Entries shown START
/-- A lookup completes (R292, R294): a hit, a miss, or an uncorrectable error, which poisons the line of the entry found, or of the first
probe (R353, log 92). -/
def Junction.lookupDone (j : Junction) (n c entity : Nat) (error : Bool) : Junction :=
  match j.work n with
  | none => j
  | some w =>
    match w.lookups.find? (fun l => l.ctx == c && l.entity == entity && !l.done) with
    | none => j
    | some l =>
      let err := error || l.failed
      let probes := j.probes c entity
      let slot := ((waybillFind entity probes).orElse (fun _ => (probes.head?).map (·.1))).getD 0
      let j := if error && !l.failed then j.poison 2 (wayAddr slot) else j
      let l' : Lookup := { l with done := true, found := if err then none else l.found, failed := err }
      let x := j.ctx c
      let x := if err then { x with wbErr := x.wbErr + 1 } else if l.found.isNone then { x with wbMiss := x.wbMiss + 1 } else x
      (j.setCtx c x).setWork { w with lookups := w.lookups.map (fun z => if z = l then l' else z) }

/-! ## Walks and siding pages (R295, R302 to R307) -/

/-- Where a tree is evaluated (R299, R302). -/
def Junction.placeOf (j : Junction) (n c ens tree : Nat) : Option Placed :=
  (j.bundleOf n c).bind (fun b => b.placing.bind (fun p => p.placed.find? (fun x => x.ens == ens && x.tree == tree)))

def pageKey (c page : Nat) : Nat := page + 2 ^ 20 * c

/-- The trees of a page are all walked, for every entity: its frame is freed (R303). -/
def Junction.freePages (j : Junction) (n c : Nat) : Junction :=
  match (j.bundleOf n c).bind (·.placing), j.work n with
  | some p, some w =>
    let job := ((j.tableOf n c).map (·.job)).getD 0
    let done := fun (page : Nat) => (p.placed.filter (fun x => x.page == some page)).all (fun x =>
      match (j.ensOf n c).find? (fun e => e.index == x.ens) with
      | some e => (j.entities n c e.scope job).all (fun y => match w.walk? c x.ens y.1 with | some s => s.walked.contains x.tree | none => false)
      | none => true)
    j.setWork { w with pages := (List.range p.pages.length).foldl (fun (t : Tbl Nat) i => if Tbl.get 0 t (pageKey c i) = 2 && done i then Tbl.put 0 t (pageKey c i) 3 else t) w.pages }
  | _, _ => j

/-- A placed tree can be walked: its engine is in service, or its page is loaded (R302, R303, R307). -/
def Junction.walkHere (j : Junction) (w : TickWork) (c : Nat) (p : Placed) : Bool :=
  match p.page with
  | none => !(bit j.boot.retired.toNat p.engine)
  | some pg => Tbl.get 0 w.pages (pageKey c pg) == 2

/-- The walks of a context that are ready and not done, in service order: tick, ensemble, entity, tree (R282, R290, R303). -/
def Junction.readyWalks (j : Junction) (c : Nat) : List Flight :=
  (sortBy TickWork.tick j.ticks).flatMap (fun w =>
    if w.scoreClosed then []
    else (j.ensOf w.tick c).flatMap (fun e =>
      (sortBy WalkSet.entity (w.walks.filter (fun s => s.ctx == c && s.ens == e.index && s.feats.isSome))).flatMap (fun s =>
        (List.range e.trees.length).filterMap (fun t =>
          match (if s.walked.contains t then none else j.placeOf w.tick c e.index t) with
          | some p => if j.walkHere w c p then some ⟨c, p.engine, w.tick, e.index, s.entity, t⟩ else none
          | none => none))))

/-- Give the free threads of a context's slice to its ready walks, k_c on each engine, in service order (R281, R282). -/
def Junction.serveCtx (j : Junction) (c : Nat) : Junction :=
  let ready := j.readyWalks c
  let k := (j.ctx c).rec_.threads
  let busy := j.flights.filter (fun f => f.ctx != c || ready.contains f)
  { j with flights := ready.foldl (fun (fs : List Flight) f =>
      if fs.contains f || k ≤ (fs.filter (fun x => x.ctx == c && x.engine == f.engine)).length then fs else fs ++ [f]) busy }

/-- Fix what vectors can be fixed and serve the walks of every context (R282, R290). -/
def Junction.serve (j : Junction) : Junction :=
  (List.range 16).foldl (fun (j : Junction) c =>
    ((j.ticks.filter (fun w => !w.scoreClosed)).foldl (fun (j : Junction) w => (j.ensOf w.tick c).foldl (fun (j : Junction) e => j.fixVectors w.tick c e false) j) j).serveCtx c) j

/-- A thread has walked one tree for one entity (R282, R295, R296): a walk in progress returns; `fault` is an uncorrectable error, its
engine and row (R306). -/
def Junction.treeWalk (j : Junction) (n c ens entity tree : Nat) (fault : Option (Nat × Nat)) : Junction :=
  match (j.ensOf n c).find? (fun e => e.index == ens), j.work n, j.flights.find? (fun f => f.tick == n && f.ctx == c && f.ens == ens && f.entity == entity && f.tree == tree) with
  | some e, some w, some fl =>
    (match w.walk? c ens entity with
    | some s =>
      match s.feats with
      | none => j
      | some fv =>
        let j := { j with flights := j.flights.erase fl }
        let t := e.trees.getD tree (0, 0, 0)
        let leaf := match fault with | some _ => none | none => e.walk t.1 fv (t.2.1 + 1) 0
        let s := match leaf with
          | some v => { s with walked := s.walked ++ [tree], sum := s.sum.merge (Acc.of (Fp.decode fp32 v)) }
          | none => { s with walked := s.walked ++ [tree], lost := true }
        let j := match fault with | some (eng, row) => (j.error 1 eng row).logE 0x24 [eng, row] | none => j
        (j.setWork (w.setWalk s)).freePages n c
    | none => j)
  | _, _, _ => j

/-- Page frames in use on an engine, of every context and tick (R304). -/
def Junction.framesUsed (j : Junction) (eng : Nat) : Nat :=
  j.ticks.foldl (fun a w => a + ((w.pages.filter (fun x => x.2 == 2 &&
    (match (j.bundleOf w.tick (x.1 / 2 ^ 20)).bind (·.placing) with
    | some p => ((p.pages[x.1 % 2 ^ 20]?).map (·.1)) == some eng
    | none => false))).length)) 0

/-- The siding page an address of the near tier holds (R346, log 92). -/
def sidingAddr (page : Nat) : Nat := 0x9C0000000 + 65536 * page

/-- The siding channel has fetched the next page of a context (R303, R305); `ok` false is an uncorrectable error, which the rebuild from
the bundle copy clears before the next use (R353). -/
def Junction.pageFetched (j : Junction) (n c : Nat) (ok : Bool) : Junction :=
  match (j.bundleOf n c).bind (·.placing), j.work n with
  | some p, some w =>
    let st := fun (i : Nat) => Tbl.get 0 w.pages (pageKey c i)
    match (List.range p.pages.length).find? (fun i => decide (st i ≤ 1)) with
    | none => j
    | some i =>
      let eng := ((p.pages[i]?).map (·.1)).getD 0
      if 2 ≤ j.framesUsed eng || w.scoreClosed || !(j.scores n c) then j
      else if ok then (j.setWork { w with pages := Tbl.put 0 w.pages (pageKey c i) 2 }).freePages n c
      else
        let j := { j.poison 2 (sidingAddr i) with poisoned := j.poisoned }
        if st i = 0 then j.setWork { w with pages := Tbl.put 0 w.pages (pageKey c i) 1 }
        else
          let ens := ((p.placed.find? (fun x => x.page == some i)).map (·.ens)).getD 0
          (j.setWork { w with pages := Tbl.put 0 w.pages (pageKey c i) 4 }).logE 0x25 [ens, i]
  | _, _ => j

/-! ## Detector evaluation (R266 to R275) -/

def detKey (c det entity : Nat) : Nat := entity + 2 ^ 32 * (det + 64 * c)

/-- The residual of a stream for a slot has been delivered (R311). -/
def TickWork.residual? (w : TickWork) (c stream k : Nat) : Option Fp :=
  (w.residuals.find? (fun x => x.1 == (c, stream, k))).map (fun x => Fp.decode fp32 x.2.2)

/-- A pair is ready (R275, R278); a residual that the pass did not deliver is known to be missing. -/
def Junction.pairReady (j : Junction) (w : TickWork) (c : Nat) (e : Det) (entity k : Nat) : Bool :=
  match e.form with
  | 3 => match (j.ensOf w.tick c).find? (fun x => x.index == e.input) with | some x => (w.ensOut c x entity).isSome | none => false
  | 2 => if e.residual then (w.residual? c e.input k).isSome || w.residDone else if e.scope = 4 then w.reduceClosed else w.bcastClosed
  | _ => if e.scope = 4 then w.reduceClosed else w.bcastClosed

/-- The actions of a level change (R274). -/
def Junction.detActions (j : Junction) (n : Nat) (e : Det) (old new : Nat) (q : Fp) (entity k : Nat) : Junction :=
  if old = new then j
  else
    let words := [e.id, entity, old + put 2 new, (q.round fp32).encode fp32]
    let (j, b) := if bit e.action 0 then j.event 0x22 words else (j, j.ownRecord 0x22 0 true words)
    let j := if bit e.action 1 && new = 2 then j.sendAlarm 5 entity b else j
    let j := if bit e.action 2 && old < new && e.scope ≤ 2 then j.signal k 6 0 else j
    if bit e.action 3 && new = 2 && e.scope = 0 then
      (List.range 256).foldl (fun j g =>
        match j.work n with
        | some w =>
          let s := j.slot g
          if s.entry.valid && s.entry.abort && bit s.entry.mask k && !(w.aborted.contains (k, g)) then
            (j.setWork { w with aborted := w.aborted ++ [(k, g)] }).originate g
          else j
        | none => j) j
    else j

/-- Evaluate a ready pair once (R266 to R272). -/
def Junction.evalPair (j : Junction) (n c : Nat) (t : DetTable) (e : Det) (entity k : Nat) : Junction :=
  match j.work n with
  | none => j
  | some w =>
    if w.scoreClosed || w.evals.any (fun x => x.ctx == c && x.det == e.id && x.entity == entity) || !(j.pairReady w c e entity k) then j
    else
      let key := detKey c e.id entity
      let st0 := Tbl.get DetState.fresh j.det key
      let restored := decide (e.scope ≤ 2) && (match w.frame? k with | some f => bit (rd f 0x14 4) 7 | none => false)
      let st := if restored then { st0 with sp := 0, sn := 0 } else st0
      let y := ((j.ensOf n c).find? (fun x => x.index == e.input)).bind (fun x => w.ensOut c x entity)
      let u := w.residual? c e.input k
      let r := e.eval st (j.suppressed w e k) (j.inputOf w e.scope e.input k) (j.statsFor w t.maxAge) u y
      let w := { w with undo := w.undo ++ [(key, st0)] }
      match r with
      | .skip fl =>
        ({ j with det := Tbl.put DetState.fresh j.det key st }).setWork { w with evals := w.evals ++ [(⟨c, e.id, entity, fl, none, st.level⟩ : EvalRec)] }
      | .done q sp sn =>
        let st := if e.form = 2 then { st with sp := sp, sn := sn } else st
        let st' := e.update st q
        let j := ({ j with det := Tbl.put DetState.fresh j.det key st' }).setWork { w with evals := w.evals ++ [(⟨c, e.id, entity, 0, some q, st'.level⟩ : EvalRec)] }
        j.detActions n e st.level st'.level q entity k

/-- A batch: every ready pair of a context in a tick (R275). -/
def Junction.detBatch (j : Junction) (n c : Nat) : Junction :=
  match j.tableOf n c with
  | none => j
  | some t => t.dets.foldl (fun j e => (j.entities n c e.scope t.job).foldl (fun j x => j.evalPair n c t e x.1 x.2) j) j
Entries shown END
Entries shown START
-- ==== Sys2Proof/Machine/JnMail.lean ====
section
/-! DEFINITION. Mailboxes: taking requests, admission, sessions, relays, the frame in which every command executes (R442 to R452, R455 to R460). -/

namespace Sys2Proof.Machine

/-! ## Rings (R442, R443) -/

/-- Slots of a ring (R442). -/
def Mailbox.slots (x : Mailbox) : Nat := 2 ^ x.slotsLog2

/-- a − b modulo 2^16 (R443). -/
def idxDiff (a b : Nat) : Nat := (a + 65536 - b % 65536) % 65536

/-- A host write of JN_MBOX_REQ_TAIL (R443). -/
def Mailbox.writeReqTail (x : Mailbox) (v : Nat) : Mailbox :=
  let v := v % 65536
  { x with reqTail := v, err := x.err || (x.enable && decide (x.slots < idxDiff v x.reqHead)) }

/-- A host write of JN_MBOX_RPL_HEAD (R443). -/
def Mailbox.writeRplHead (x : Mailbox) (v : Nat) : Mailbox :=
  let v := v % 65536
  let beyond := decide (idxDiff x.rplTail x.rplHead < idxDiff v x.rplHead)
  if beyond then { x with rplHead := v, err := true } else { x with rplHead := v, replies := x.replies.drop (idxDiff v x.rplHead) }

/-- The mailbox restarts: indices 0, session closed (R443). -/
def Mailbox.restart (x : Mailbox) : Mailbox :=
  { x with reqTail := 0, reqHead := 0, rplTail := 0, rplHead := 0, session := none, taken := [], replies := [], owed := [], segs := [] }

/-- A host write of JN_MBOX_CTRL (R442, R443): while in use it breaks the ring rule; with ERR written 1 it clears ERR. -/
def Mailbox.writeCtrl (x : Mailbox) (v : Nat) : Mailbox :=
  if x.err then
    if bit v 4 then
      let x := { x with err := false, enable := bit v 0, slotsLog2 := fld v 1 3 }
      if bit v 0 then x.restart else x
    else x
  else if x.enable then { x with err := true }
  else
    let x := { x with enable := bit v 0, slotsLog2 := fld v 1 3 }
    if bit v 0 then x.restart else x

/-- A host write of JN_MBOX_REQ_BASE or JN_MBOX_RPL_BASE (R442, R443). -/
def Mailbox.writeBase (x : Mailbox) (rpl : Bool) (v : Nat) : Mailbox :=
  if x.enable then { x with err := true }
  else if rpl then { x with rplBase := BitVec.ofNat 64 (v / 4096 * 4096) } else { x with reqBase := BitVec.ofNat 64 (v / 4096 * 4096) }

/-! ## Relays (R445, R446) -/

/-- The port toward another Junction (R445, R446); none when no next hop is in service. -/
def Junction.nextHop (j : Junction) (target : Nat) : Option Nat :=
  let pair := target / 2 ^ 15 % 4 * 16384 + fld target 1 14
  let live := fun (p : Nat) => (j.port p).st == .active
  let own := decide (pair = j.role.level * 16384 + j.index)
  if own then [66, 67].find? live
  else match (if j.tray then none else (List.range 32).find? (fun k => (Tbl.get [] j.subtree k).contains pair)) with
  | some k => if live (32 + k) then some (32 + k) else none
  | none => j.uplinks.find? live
Entries shown END
What you return must be an exact retyping of the lines above starting at the line with "let ready := j.readyWalks c" and ending at the line with "let j := match", and nothing besides.

_Response for this exercise:_
  let ready := j.readyWalks c
  let k := (j.ctx c).rec_.threads
  let busy := j.flights.filter (fun f => f.ctx != c || ready.contains f)
  { j with flights := ready.foldl (fun (fs : List Flight) f =>
      if fs.contains f || k ≤ (fs.filter (fun x => x.ctx == c && x.engine == f.engine)).length then fs else fs ++ [f]) busy }

/-- Fix what vectors can be fixed and serve the walks of every context (R282, R290). -/
def Junction.serve (j : Junction) : Junction :=
  (List.range 16).foldl (fun (j : Junction) c =>
    ((j.ticks.filter (fun w => !w.scoreClosed)).foldl (fun (j : Junction) w => (j.ensOf w.tick c).foldl (fun (j : Junction) e => j.fixVectors w.tick c e false) j) j).serveCtx c) j

/-- A thread has walked one tree for one entity (R282, R295, R296): a walk in progress returns; `fault` is an uncorrectable error, its
engine and row (R306). -/
def Junction.treeWalk (j : Junction) (n c ens entity tree : Nat) (fault : Option (Nat × Nat)) : Junction :=
  match (j.ensOf n c).find? (fun e => e.index == ens), j.work n, j.flights.find? (fun f => f.tick == n && f.ctx == c && f.ens == ens && f.entity == entity && f.tree == tree) with
  | some e, some w, some fl =>
    (match w.walk? c ens entity with
    | some s =>
      match s.feats with
      | none => j
      | some fv =>
        let j := { j with flights := j.flights.erase fl }
        let t := e.trees.getD tree (0, 0, 0)
        let leaf := match fault with | some _ => none | none => e.walk t.1 fv (t.2.1 + 1) 0
        let s := match leaf with
          | some v => { s with walked := s.walked ++ [tree], sum := s.sum.merge (Acc.of (Fp.decode fp32 v)) }
          | none => { s with walked := s.walked ++ [tree], lost := true }
        let j := match fault with | some (eng, row) => (j.error 1 eng row).logE 0x24 [eng, row] | none => j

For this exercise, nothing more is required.